This problem comes from an programming competition website, but I'd interested in analyze it from mathematics prespective. Given this problem below, we must create a program that could give us the correct output from the given input. The program must run under the time limit that provided by the system.
The Problem
Let define function $s$ that take input from positive integers, such that $s(x)$ is the sum of the digit of $x$.
For example, $s(1024) = 1 + 0 + 2 + 4 = 7$
Given some integer constant $n$ as the input of the program. Now, find positive integer solution of $x$ in equation
$x^2 + s(x) \cdot x - n = 0.$
If more than one solution exist, choose the lowest one. If the solution doesn't exist, give output -1.
Time Limit of the program: 2 second.
Range of the input $n$: $[1, 10^{18}]$
The Solution
In finding the solution, we could iterate from some range of possible value of x, and try each of these value whether it satisfy the equation or not.
To improve the run time of the program, we must choose the shortest range for x.
My Question
What is the shortest range of possible value of x that we could iterate to find the answer of the problem above?
Is there a better way to find the solution without iterating from the set possible value of x?
My Attempt:
Consider that $x^2 + s(x) \cdot x - n = 0$ $\Leftrightarrow x ( x + s(x) ) = n$
and since both $x$ and $(x + s(x))$ are positive integers and the product of both number is $n$, we can conclude that $x$ and $(x + s(x))$ is a pair of positive factor of $n$.
Since $x$ is a factor of $n$, we now have the first possible range of $x$, that is $[1, n]$.
But, iterating $x$ over this range gives bad performance to the program. For small value of $n$, it won't matter, but for $n \geq 10^{17}$, the program will reach it's time limit.
If I could recall correctly, we have this theorem
$x_1 \cdot x_2 = x$
and
$x_1 \leq x_2$
implies that
$x_1 \leq \sqrt{x} \leq x_2$
And since $x (x + s(x)) = n$ and $x \leq x + s(x)$
we have $x \leq \sqrt{n} \leq x + s(x)$
Now we have the second range: $[1, \sqrt{n}]$
But, still, this range also give bad performance for larger $n$.
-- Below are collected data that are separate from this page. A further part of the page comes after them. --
-- ==== Sys2Proof/Machine/Skips.lean ====
section
/-! DEFINITION. The skips on register values (41_skips.md). The skip action is `State.skipIf` (R90). -/

namespace Sys2Proof.Machine

/-- SKIP-IF-EQUAL-BYTE `Vx, kk` (R91). -/
def execSkipIfEqualByte (x : RegIdx) (kk : Byte) (s : State) : Answer :=
  s.runs fun u => u.skipIf (u.readReg x == kk)

/-- SKIP-IF-NOT-EQUAL-BYTE `Vx, kk` (R92). -/
def execSkipIfNotEqualByte (x : RegIdx) (kk : Byte) (s : State) : Answer :=
  s.runs fun u => u.skipIf (u.readReg x != kk)

/-- SKIP-IF-REGISTERS-EQUAL `Vx, Vy` (R93). -/
def execSkipIfRegistersEqual (x y : RegIdx) (s : State) : Answer :=
  s.runs fun u => u.skipIf (u.readReg x == u.readReg y)

/-- SKIP-IF-REGISTERS-NOT-EQUAL `Vx, Vy` (R94). -/
def execSkipIfRegistersNotEqual (x y : RegIdx) (s : State) : Answer :=
  s.runs fun u => u.skipIf (u.readReg x != u.readReg y)

end Sys2Proof.Machine
end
My last attempt is by considering the biggest possible value of $s(x)$, that is the digit of $x$ is all $9$ and $x$ less than or equals to the maximum value of $n$, $10^{18}$.
$s(x) \leq s(999,999,99 \cdots 9,999) = 9 \cdot 18 = 162$
Hence, we have
$x + s(x) \leq x + 162$
so that, $\sqrt{n} \leq x + s(x) \leq x + 162 \leq \sqrt{n} + 162$ hence, $\sqrt{n} - 162 \leq x \leq \sqrt{n}$
Now, we have better range that will suffice for all value of $x$. $l_1 = \max \{ 1, \sqrt{n} - 162 \}$ $l_2 = \sqrt{n}$ the range is $[l_1, l_2]$
But, I though there must be a better solution to this problem. Hence I try $l_1 = \max \{ 1, \sqrt{n} - 162/2 \}$ And that range is also correct. But I can't justify my finding.
So, hence my third question:
- Why $l_1 = \max \{ 1, \sqrt{n} - 162/2 \}$ also gives us correct solution?